• Work task: Write the line that contains "(Encodes (layoutI n uimm 0b110#3" and each one after it, word for word, ending with the final line of the data.

• Dataset records:

/-- R55 and the four stores: the bytes stored, the frame, alignment, access faults. -/
def Obligations.StoresFollowTheirRules : Prop :=
  ∀ (rs2 rs1 : Reg) (offset : BitVec 12),
    (Encodes (layoutS offset rs2 rs1 0b000#3 0b0100011#7) (.sb rs2 rs1 offset) ∧
      StoreRule (.sb rs2 rs1 offset) 1 rs2 rs1 offset) ∧
    (Encodes (layoutS offset rs2 rs1 0b001#3 0b0100011#7) (.sh rs2 rs1 offset) ∧
      StoreRule (.sh rs2 rs1 offset) 2 rs2 rs1 offset) ∧
    (Encodes (layoutS offset rs2 rs1 0b010#3 0b0100011#7) (.sw rs2 rs1 offset) ∧
      StoreRule (.sw rs2 rs1 offset) 4 rs2 rs1 offset) ∧
    (Encodes (layoutS offset rs2 rs1 0b011#3 0b0100011#7) (.sd rs2 rs1 offset) ∧
      StoreRule (.sd rs2 rs1 offset) 8 rs2 rs1 offset)

/-- R51: the effective address is the base plus the signed 12-bit offset, modulo 2^64. -/
def Obligations.EffectiveAddressWraps : Prop :=
  ∀ (base : Word) (offset : BitVec 12), effectiveAddress base offset = wrap64 (base.toNat + offset.toInt)

/-- R57: after an SD at an address, the narrower loads at the addresses inside it see its bytes. -/
def Obligations.NarrowLoadsSeeAWideStore : Prop :=
  ∀ (s t : State) (rs2 rs1 : Reg) (offset : BitVec 12),
    AccessGranted s .write (effectiveAddress (s.readX rs1) offset) 8 → exec (.sd rs2 rs1 offset) s = .next t →
    ∀ (rd rb : Reg) (o : BitVec 12),
      (∀ i, i < 8 → effectiveAddress (t.readX rb) o = byteAddr (effectiveAddress (s.readX rs1) offset) i →
        AccessGranted t .read (effectiveAddress (t.readX rb) o) 1 →
        CompletesWith (.lbu rd rb o) t rd (wrap64 (((s.readX rs2).toNat / 2 ^ (8 * i) % 2 ^ 8 : Nat) : Int))) ∧
      (∀ j, j < 4 → effectiveAddress (t.readX rb) o = byteAddr (effectiveAddress (s.readX rs1) offset) (2 * j) →
        AccessGranted t .read (effectiveAddress (t.readX rb) o) 2 →
        CompletesWith (.lhu rd rb o) t rd (wrap64 (((s.readX rs2).toNat / 2 ^ (16 * j) % 2 ^ 16 : Nat) : Int))) ∧
      (∀ k, k < 2 → effectiveAddress (t.readX rb) o = byteAddr (effectiveAddress (s.readX rs1) offset) (4 * k) →
        AccessGranted t .read (effectiveAddress (t.readX rb) o) 4 →
        CompletesWith (.lwu rd rb o) t rd (wrap64 (((s.readX rs2).toNat / 2 ^ (32 * k) % 2 ^ 32 : Nat) : Int)))

/-! ## Control transfer -/

/-- R270, R271: JAL and JALR jump and link, and raise at a misaligned target with nothing written; JALR's opcode with
another `funct3` is no instruction. -/
def Obligations.JumpsFollowTheirRules : Prop :=
  ∀ (rd rs1 : Reg) (offset : BitVec 21) (displacement : BitVec 12),
    (offset.getLsbD 0 = false → Encodes (layoutJ offset rd 0b1101111#7) (.jal rd offset)) ∧
    JumpRule (.jal rd offset) rd (fun s => relativeTarget s offset) ∧
    Encodes (layoutI displacement rs1 0b000#3 rd 0b1100111#7) (.jalr rd rs1 displacement) ∧
    JumpRule (.jalr rd rs1 displacement) rd
      (fun s => BitVec.ofNat 64 ((wrap64 ((s.readX rs1).toNat + displacement.toInt)).toNat / 2 * 2)) ∧
    ∀ w : InstWord, w.extractLsb' 0 7 = 0b1100111#7 → w.extractLsb' 12 3 ≠ 0b000#3 → ∃ e, decodeWord w = .error e

/-- R272 to R278: the six branches; `funct3` values 010 and 011 with their opcode are no instruction. -/
def Obligations.BranchesFollowTheirRules : Prop :=
  ∀ (rs1 rs2 : Reg) (offset : BitVec 13),
    (offset.getLsbD 0 = false →
      Encodes (layoutB offset rs2 rs1 0b000#3 0b1100011#7) (.beq rs1 rs2 offset) ∧
      Encodes (layoutB offset rs2 rs1 0b001#3 0b1100011#7) (.bne rs1 rs2 offset) ∧
      Encodes (layoutB offset rs2 rs1 0b100#3 0b1100011#7) (.blt rs1 rs2 offset) ∧
      Encodes (layoutB offset rs2 rs1 0b101#3 0b1100011#7) (.bge rs1 rs2 offset) ∧
      Encodes (layoutB offset rs2 rs1 0b110#3 0b1100011#7) (.bltu rs1 rs2 offset) ∧
      Encodes (layoutB offset rs2 rs1 0b111#3 0b1100011#7) (.bgeu rs1 rs2 offset)) ∧
    BranchRule (.beq rs1 rs2 offset) (fun s => s.readX rs1 = s.readX rs2) offset ∧
    BranchRule (.bne rs1 rs2 offset) (fun s => s.readX rs1 ≠ s.readX rs2) offset ∧
    BranchRule (.blt rs1 rs2 offset) (fun s => (s.readX rs1).toInt < (s.readX rs2).toInt) offset ∧
    BranchRule (.bge rs1 rs2 offset) (fun s => (s.readX rs2).toInt ≤ (s.readX rs1).toInt) offset ∧
    BranchRule (.bltu rs1 rs2 offset) (fun s => (s.readX rs1).toNat < (s.readX rs2).toNat) offset ∧
    BranchRule (.bgeu rs1 rs2 offset) (fun s => (s.readX rs2).toNat ≤ (s.readX rs1).toNat) offset ∧
    ∀ w : InstWord, w.extractLsb' 0 7 = 0b1100011#7 → w.extractLsb' 12 3 = 0b010#3 ∨ w.extractLsb' 12 3 = 0b011#3 →
      ∃ e, decodeWord w = .error e

/-! ## Control and status registers -/

/-- R213 to R218, R220, R221: the six CSR instructions, when `CSRCheck` passes and when it fails. Under the terminal trap
model no CSR exists and each is illegal. -/
def Obligations.CsrInstructionsFollowTheirRules : Prop :=
  ∀ (s : State) (rd rs1 : Reg) (n : CsrNumber) (uimm : BitVec 5),
    (Encodes (layoutI n rs1 0b001#3 rd 0b1110011#7) (.csrrw rd n rs1) ∧
      CsrRule (.csrrw rd n rs1) s n rd true (fun _ => s.readX rs1)) ∧
    (Encodes (layoutI n rs1 0b010#3 rd 0b1110011#7) (.csrrs rd n rs1) ∧
      CsrRule (.csrrs rd n rs1) s n rd (decide (rs1 ≠ 0#5)) (fun old => old ||| s.readX rs1)) ∧
    (Encodes (layoutI n rs1 0b011#3 rd 0b1110011#7) (.csrrc rd n rs1) ∧
      CsrRule (.csrrc rd n rs1) s n rd (decide (rs1 ≠ 0#5)) (fun old => old &&& ~~~(s.readX rs1))) ∧
    (Encodes (layoutI n uimm 0b101#3 rd 0b1110011#7) (.csrrwi rd n uimm) ∧
      CsrRule (.csrrwi rd n uimm) s n rd true (fun _ => wrap64 uimm.toNat)) ∧
    (Encodes (layoutI n uimm 0b110#3 rd 0b1110011#7) (.csrrsi rd n uimm) ∧
      CsrRule (.csrrsi rd n uimm) s n rd (decide (uimm ≠ 0#5)) (fun old => old ||| wrap64 uimm.toNat)) ∧
    (Encodes (layoutI n uimm 0b111#3 rd 0b1110011#7) (.csrrci rd n uimm) ∧
      CsrRule (.csrrci rd n uimm) s n rd (decide (uimm ≠ 0#5)) (fun old => old &&& ~~~(wrap64 uimm.toNat)))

• Task response:
    (Encodes (layoutI n uimm 0b110#3 rd 0b1110011#7) (.csrrsi rd n uimm) ∧
      CsrRule (.csrrsi rd n uimm) s n rd (decide (uimm ≠ 0#5)) (fun old => old ||| wrap64 uimm.toNat)) ∧
    (Encodes (layoutI n uimm 0b111#3 rd 0b1110011#7) (.csrrci rd n uimm) ∧
      CsrRule (.csrrci rd n uimm) s n rd (decide (uimm ≠ 0#5)) (fun old => old &&& ~~~(wrap64 uimm.toNat)))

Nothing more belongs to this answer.